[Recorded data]
-- Opening Marker --

/-! ## Copies (spec/17 R306 to R311) -/

/-- What the head's memory core found for a 64 KiB page of the DRAM window, for reading or for writing: the reason of
Table 17.3 (0: none), the PA of its first byte and its key slot (spec/17 R309). -/
structure CPage where
  pg : Nat
  wr : Bool
  rsn : Nat := 0
  pa : Nat := 0
  key : Nat := 0
  deriving DecidableEq, Repr

/-- A unit of a copy's destination that is written at once (spec/17 R311, R312): an aligned 8-byte word, a plane group, or a
mask word. -/
inductive CUnit where
  | word (n : Nat)
  | group (n : Nat)
  | mask (q : Nat)
  deriving DecidableEq, Repr

/-- A fault of a piece: source address, status word, and the slice word (flat address divided by 8) of a `datauc`. -/
structure CFault where
  src : Nat
  status : Word
  word : Option Nat := none
  deriving DecidableEq, Repr

/-- A copy accepted by its head (spec/17 R309): pages as translated, units still to move, pieces that met a fault and move
nothing more, window bytes fetched through a port engine, and homes whose acknowledgement is outstanding. -/
structure Copy where
  id : Nat
  core : Nat
  cmd : CopyCmd
  pages : List CPage := []
  todo : List CUnit := []
  dead : List Nat := []
  faults : List CFault := []
  got : List (Nat × Byte) := []
  acks : List Nat := []
  deriving DecidableEq, Repr

/-! ## Port engines (spec/23) -/

/-- A message handed to its consumer (spec/23 R381 to R394, spec/25 R411, R414). The wire layout of window accesses and
collective chunks is not given by the spec; these are their contents. -/
inductive Msg where
  | ld (addr : Word) (n tag : Nat)
  | st (addr : Word) (n tag : Nat) (val : Word)
  | at (addr : Word) (w32 : Bool) (op : AOp) (e y : Word) (tag : Nat)
  | reply (tag : Nat) (val : Word)
  | refused (tag : Nat)
  | chunk (gid round step : Nat) (data : List Byte)
  | creset (gid round lost : Nat)
  | release (gid : Nat)
  | raw (bytes : List Byte)
  deriving DecidableEq, Repr

/-- A Milium packet as received (spec/23 Table 23.2), with the UDP port and address it came from. -/
structure MPkt where
  typ : Nat
  ackReq : Bool
  cid : Nat
  psn : Nat
  cack : Nat
  sack : BitVec 64
  payload : List Byte
  from_ : Nat := 0
  deriving DecidableEq, Repr

inductive ConnSt where
  | opening | opened | closing | failed
  deriving DecidableEq, Repr

/-- A connection (spec/23 R379, R380). Times are in cycles of `cyc`. -/
structure Conn where
  st : ConnSt := .opening
  /-- Messages that wait for the window of 1,024 packets. -/
  wait : List Msg := []
  /-- The other side's connection number. -/
  peer : Nat := 0
  /-- Next psn to send, and the unacknowledged packets (psn, message). -/
  nxt : Nat := 0
  una : List (Nat × Msg) := []
  /-- Sequence numbers of `una` that the peer has marked received. -/
  sacked : List Nat := []
  /-- `psn` of this side's first data packet, as its connect names it. -/
  ipsn : Nat := 0
  /-- psn expected next, and packets received ahead of it. -/
  exp : Nat := 0
  ahead : List (Nat × List Byte) := []
  /-- Payloads received in order that wait in the receive window for their consumer (spec/24 R394). -/
  held : List (List Byte) := []
  /-- Data packets received since the last ack. -/
  unacked : Nat := 0
  ackDue : Option Nat := none
  /-- Retransmit time in µs: initial, current; expiries without progress; deadline. -/
  rto : Nat := 1000
  cur : Nat := 1000
  expiries : Nat := 0
  deadline : Nat := 0
  mss : Nat := 8192
  addr : Nat := 0
  /-- C-tag of its frames: VID and priority (spec/23 Table 23.1). -/
  vtag : Option (Nat × Nat) := none
  /-- The peer has sent a close that is not answered yet (spec/23 R380). -/
  closeReq : Bool := false
  deriving DecidableEq, Repr

/-- A group entry (spec/23 Table 23.5). -/
structure Group where
  n : Nat
  rank : Nat
  gto : Nat
  peers : List Nat
  deriving DecidableEq, Repr

/-- A port command taken by the engine (spec/23 R388): its core, fields, and progress. -/
structure PRun where
  core : Nat
  cmd : PCmd
  /-- Group entry with which it started, and its round. -/
  group : Option Group := none
  round : Nat := 0
  /-- Step reached, and the cycle at which it started. -/
  step : Nat := 0
  stepAt : Nat := 0
  /-- psn of the last packet of a message. -/
  lastPsn : Nat := 0
  /-- Elements of the step's chunk received so far. -/
  part : List Byte := []
  /-- Status and `val` once finished. -/
  fin : Option (Nat × Nat) := none
  /-- Bytes of `src` as read at the start, and the aligned words of `dst` (by their first offset) into which they have not been
  copied yet (spec/23 R387). -/
  src : List Byte := []
  late : List Nat := []
  deriving DecidableEq, Repr

/-- An access of a context through the system window, until the target's answer (spec/23 R382): its tag, context,
connection (port × 1024 + number), address, and whether it is a `stg`. For an access of a copy: the copy, the piece and the
source address that it serves. -/
structure SysOut where
  tag : Nat
  core : Nat
  ctx : Nat
  conn : Nat
  addr : Word
  store : Bool
  copy : Option (Nat × Nat × Nat) := none
  deriving DecidableEq, Repr

/-- Header of a Milium packet (spec/23 Table 23.2); `ver` is 1. -/
structure MHdr where
  typ : Nat
  flg : Nat := 0
  cid : Nat
  psn : Nat := 0
  cack : Nat := 0
  sack : BitVec 64 := 0
  deriving DecidableEq, Repr

/-- What a packet carries: a message of the transport, or bytes; or it is a neighbour solicitation for an address (spec/25 R408). -/
inductive Body where
  | msg (m : Msg)
  | bytes (bs : List Byte)
  | solicit (target : Nat)
  deriving DecidableEq, Repr

/-- A packet that the device sent: visible outside. Its port, source address where it is not the port's own, destination address, C-tag, Milium header
and payload. -/
structure Out where
  port : Nat
  src : Option Nat := none
  dest : Nat
  vtag : Option (Nat × Nat) := none
  hdr : MHdr
  body : Body := .bytes []
  deriving DecidableEq, Repr

/-- A port engine (spec/23). -/
structure Port where
  /-- Milium port number (spec/23 R378; reset 0: every Milium packet is dropped). -/
  mport : Nat := 0
  /-- Links up (spec/23 R377). -/
  up : List Bool := [false, false]
  /-- Frames dropped and counted (spec/23 R377). -/
  drops : Nat := 0
  /-- Milium packets received and not yet handled. -/
  rxq : List MPkt := []
  /-- Connections (spec/23 R379), by number. -/
  conns : List (Nat × Conn) := []
  /-- Armed UDP ports and addresses (spec/23 R380). -/
  armed : List (Nat × Nat) := []
  /-- Group entries (spec/23 R385), by `gid`. -/
  groups : List (Nat × Group) := []
  /-- Collective commands started on each `gid` by each launch (a task's VM and admission number; none for a control core), the launch that
  started one last first (spec/24 R394). -/
  rounds : List (Nat × Option (Nat × Nat) × Nat) := []
  /-- Port commands in flight. -/
  cmds : List PRun := []
  /-- Messages delivered to their consumers: connection and message. -/
  inbox : List (Nat × Msg) := []
  deriving DecidableEq, Repr

/-! ## Control complex (spec/25) -/

/-- A queue descriptor (spec/25 Table 25.6), as four doublewords. -/
structure QDesc where
  w0 : Word := 0
  w1 : Word := 0
  head : BitVec 32 := 0
  tail : BitVec 32 := 0
  v : Bool := false
  map : Bool := false
  frz : Bool := false
  psn : Bool := false
  /-- Records prefetched, at most 4 (spec/25 R415). -/
  pre : List (List Byte) := []
  deriving DecidableEq, Repr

-- Closing Marker --

* DIRECTIONS FOR THIS TASK
Look for the line that contains "armed : List (Nat × Nat) := []" in the entries above. Set it down, along with all later lines, exactly as written.

* TASK RESPONSE
  armed : List (Nat × Nat) := []
  /-- Group entries (spec/23 R385), by `gid`. -/
  groups : List (Nat × Group) := []
  /-- Collective commands started on each `gid` by each launch (a task's VM and admission number; none for a control core), the launch that
  started one last first (spec/24 R394). -/
  rounds : List (Nat × Option (Nat × Nat) × Nat) := []
  /-- Port commands in flight. -/
  cmds : List PRun := []
  /-- Messages delivered to their consumers: connection and message. -/
  inbox : List (Nat × Msg) := []
  deriving DecidableEq, Repr

/-! ## Control complex (spec/25) -/

/-- A queue descriptor (spec/25 Table 25.6), as four doublewords. -/
structure QDesc where
  w0 : Word := 0
  w1 : Word := 0
  head : BitVec 32 := 0
  tail : BitVec 32 := 0
  v : Bool := false
  map : Bool := false
  frz : Bool := false
  psn : Bool := false
  /-- Records prefetched, at most 4 (spec/25 R415). -/
  pre : List (List Byte) := []
  deriving DecidableEq, Repr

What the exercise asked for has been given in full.